To further explore the relationship between the risk signature and immune status, we performed the expression profiles of 29 immune signature gens sets (16 types of immune cells and 13 immune-related pathways) in high- and low-risk groups using the single-sample gene set enrichment analysis (ssGSEA). The heatmap displayed the significant differences in immune status between high- and low-risk samples (Figure 9A). The low-risk subgroup showed higher levels of infiltration of immune cells and higher activity of immune-related pathways (Figure 9B). We found that the immune score and stromal score were higher in low-risk groups, while the tumor purity was significantly lower in low-risk subgroup (Figure 9C).

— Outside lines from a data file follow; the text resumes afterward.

-- ==== Sys2Proof/Machine/Operands.lean ====
section
/-! DEFINITION. The operand forms: length-tagged operands (00_scope.md R10, 30_encoding.md R53), the attribute triple
and its decision table (40_encode.md R62), the fields that a select bit takes from a fixed value or from `rnd`
(40_encode.md R64 to R66), and the operands that RANDGEN draws (43_randgen.md R90). -/

namespace Sys2Proof.Machine

/-- Both ENCODE operands have the accepted widths (40_encode.md R60). The tags alone are looked at. -/
def Request.widthsOk (req : Request) : Bool := req.baseLen == 32 && req.limitLen == 20

/-- The descriptor operand is exactly 64 bits wide (41_decode.md R74, 42_bswap.md R85). -/
def Request.descOk (req : Request) : Bool := req.descLen == 64

/-- The two access-byte bits that the attributes decide. -/
structure SegClass where
  type : Bool
  accessibility : Bool
deriving DecidableEq, Repr

/-- The attribute decision table, its four cases in order, the first that matches taken (R62). -/
def classify (readable executable writable : Bool) : Except ErrorKind SegClass :=
  if (readable || executable) && !writable then .ok { type := true, accessibility := readable }
  else if executable && writable then .error .invalidAttributeCombination
  else if !readable && !executable && !writable then .error .noAttributes
  else .ok { type := false, accessibility := writable }

/-- The G bit's fixed source: an absent `granularity_extended` means true (R66). -/
def Request.gFixed (req : Request) : Bool := if req.granPresent then req.gran else true

/-- The multiplexer of one unconstrained bit: `if fill_sel[sel] then rnd[rb] else fixed` (R65). -/
def fillBit (fill : FillSel) (rnd : Draw) (sel rb : Nat) (fixed : Bool) : Bool :=
  if fill.getLsbD sel then rnd.getLsbD rb else fixed

/-- The multiplexer of DPL: `if fill_sel[3] then rnd[4:3] else 2'b00` (R65). -/
def fillDpl (fill : FillSel) (rnd : Draw) : BitVec 2 := if fill.getLsbD 3 then rnd.extractLsb' 3 2 else 0b00

/-- Every field of the descriptor that ENCODE builds, for a class that the decision table gave (R64 to R66, R68). -/
def encodeFields (fill : FillSel) (req : Request) (c : SegClass) : DescFields where
  base := req.base
  limit := req.limit
  g := fillBit fill req.rnd 8 9 req.gFixed
  d := fillBit fill req.rnd 7 8 true
  l := fillBit fill req.rnd 6 7 false
  avl := fillBit fill req.rnd 5 6 false
  p := fillBit fill req.rnd 4 5 true
  dpl := fillDpl fill req.rnd
  s := fillBit fill req.rnd 2 2 true
  type := c.type
  subtype := fillBit fill req.rnd 1 1 false
  accessibility := c.accessibility
  accessed := fillBit fill req.rnd 0 0 false

/-- The request with the operands that RANDGEN draws from `rnd` (R90, R94). -/
def Request.drawn (req : Request) : Request :=
  { req with
    baseLen := 32
    base := req.rnd.extractLsb' 33 32
    limitLen := 20
    limit := req.rnd.extractLsb' 13 20
    readable := req.rnd.getLsbD 12
    executable := req.rnd.getLsbD 11
    writable := req.rnd.getLsbD 10 }

/-- ENCODE from its step 3 on, with operands of the accepted widths: decide the class, fill, assemble, advise
(40_encode.md R62 to R70). -/
def encodeClassified (fill : FillSel) (req : Request) : Answer :=
  match classify req.readable req.executable req.writable with
  | .error kind => .error kind
  | .ok c => .word (encodeFields fill req c).assemble (advisoryBit Config.advisoryEn c.type)

/-- ENCODE of a request under a fill, whole: the widths first (R59, R60), then the rest (R68). -/
def encodeAnswer (fill : FillSel) (req : Request) : Answer :=
  if req.widthsOk then encodeClassified fill req else .error .invalidFieldWidth

/-- The field record of a descriptor, raw bits and labels (41_decode.md R75 to R79). -/
def fieldRecord (d : Word) : FieldRecord where
  raw := DescFields.extract d
  code := d.getLsbD 43
  subtype := subtypeLabel (d.getLsbD 43) (d.getLsbD 42)
  perm := permLabel (d.getLsbD 43) (d.getLsbD 41)

end Sys2Proof.Machine
end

9. Differences in molecular characteristics between high- and low-risk groups
We evaluated the relationship between mutation characteristics and the risk signature in TCGA HCC patients with available somatic mutation data. TMB was higher in high-risk patients in spite of no significant difference (Figure 10B). We also identified the top 20 genes with the highest mutation rates in high- and low-risk subgroups (Figure 10A). Additionally, we explored the association between immunophenoscore (IPS) and risk signature to predict the potential clinical efficacy and the response to ICI therapy in HCC patient. The IPS, IPS-CTLA4, IPS-PD1-PD-L1- PD-L2, and IPS-PD1-PD-L1-PD-L2-CTLA4 blocker were significantly higher in low-risk group, implying that HCC patients with low-risk score could benefit more from ICI therapy than high-risk patients (Figure 10C).

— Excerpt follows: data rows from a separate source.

/-! ## The host's side -/

/-- R12, R116: the host that tests `resp_valid` and `status` first reads back from a response exactly the outcome that
was driven, so no error is taken for a result and no two outcomes share a response. -/
def Obligations.HostReadsBackTheOutcome : Prop := ∀ a : Answer, a.drive.read = some a

/-- R96: the big-endian bit string is the 64 characters of the result, `result[63]` first and `result[0]` last. -/
def Obligations.BitStringListsBitsFromTheTop : Prop :=
  ∀ d : Word, (bigEndianBits d).length = 64 ∧
    ∀ k, k < 64 → (bigEndianBits d)[k]? = some (if d.getLsbD (63 - k) then '1' else '0')

/-- R97, R98, R99. The digits are `0` to `9` and `a` to `f`. The big-endian string is 16 digits, that of the highest
nibble first; the little-endian one is that of `result_le`, and equally the bytes of the result from byte 0, two digits
each; the byte literal is `db ` and the bytes from byte 0 to byte 7, each `0x` and two digits, a comma and a space
between. Digit case and prefixes are the spec's D20. -/
def Obligations.HexStringsListNibbles : Prop :=
  (List.range 16).map hexDigit =
    ['0', '1', '2', '3', '4', '5', '6', '7', '8', '9', 'a', 'b', 'c', 'd', 'e', 'f'] ∧
  ∀ d : Word, (bigEndianHex d).length = 16 ∧
    (∀ k, k < 16 → (bigEndianHex d)[k]? = some (hexDigit (d.extractLsb' (60 - 4 * k) 4).toNat)) ∧
    littleEndianHex d = bigEndianHex (bswap64 d) ∧
    littleEndianHex d = twoDigits d 0 ++ twoDigits d 1 ++ twoDigits d 2 ++ twoDigits d 3 ++
      twoDigits d 4 ++ twoDigits d 5 ++ twoDigits d 6 ++ twoDigits d 7 ∧
    byteLiteral d = ['d', 'b', ' ', '0', 'x'] ++ twoDigits d 0 ++ [',', ' ', '0', 'x'] ++ twoDigits d 1 ++
      [',', ' ', '0', 'x'] ++ twoDigits d 2 ++ [',', ' ', '0', 'x'] ++ twoDigits d 3 ++
      [',', ' ', '0', 'x'] ++ twoDigits d 4 ++ [',', ' ', '0', 'x'] ++ twoDigits d 5 ++
      [',', ' ', '0', 'x'] ++ twoDigits d 6 ++ [',', ' ', '0', 'x'] ++ twoDigits d 7

/-- R100: the views are functions of the result and lose nothing: equal hexadecimal strings, or equal byte literals, mean
equal results. -/
def Obligations.ViewsDetermineTheDescriptor : Prop :=
  ∀ d d' : Word, (bigEndianBits d = bigEndianBits d' → d = d') ∧ (bigEndianHex d = bigEndianHex d' → d = d') ∧
    (littleEndianHex d = littleEndianHex d' → d = d') ∧ (byteLiteral d = byteLiteral d' → d = d')

/-- R55, R56: each of the eight lines is a valid request that selects the line's operation. That an ENCODE or RANDGEN
line whose fill is 0x000 (the default) or 0x1FF selects the pseudo-operation is the model's choice, log entry 5. -/
def Obligations.LinesSelectTheirOperation : Prop :=
  (∀ o : EncodeLine, (Line.encodePm o).request.instr = .encodePm ∧ (Line.encodeGen o).request.instr = .encodeGen ∧
    (o.fill ≠ 0x000#9 → o.fill ≠ 0x1FF#9 → (Line.encode o).request.instr = .encode o.fill) ∧
    (o.fill = 0x000#9 → (Line.encode o).request.instr = .encodePm) ∧
    (o.fill = 0x1FF#9 → (Line.encode o).request.instr = .encodeGen)) ∧
  (∀ (d : Word) (len : LenTag), (Line.decode d len).request.instr = .decode ∧ (Line.bswap d len).request.instr = .bswap) ∧
  (∀ (g : Option Bool) (fill : FillSel) (rnd : Draw),
    (Line.randgenPm g rnd).request.instr = .randgenPm ∧ (Line.randgenGen g rnd).request.instr = .randgenGen ∧
    (fill ≠ 0x000#9 → fill ≠ 0x1FF#9 → (Line.randgen g fill rnd).request.instr = .randgen fill) ∧
    (fill = 0x000#9 → (Line.randgen g fill rnd).request.instr = .randgenPm) ∧
    (fill = 0x1FF#9 → (Line.randgen g fill rnd).request.instr = .randgenGen)) ∧
  ∀ l : Line, l.request.valid = true
end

10. Verification of prognostic CMGs
We verified the expression of the CMGs (TNFSF4, TNFRSF4, TMIGD2, TNFRSF11A, TNFRSF11B, CD40LG) in 43 pairs of tumorous and non-tumorous tissue specimens from patients with HCC using qRT-PCR analysis. The results of qRT-PCR showed that the expression of TNFSF4, TNFRSF4, TNFRSF11A and CD40LG was higher in HCC tissues compared to normal tissues. However, the mRNA expression of TNFRSF11B and TMIGD2 was higher in normal tissues, which was consistent with the results of bioinformatic analysis.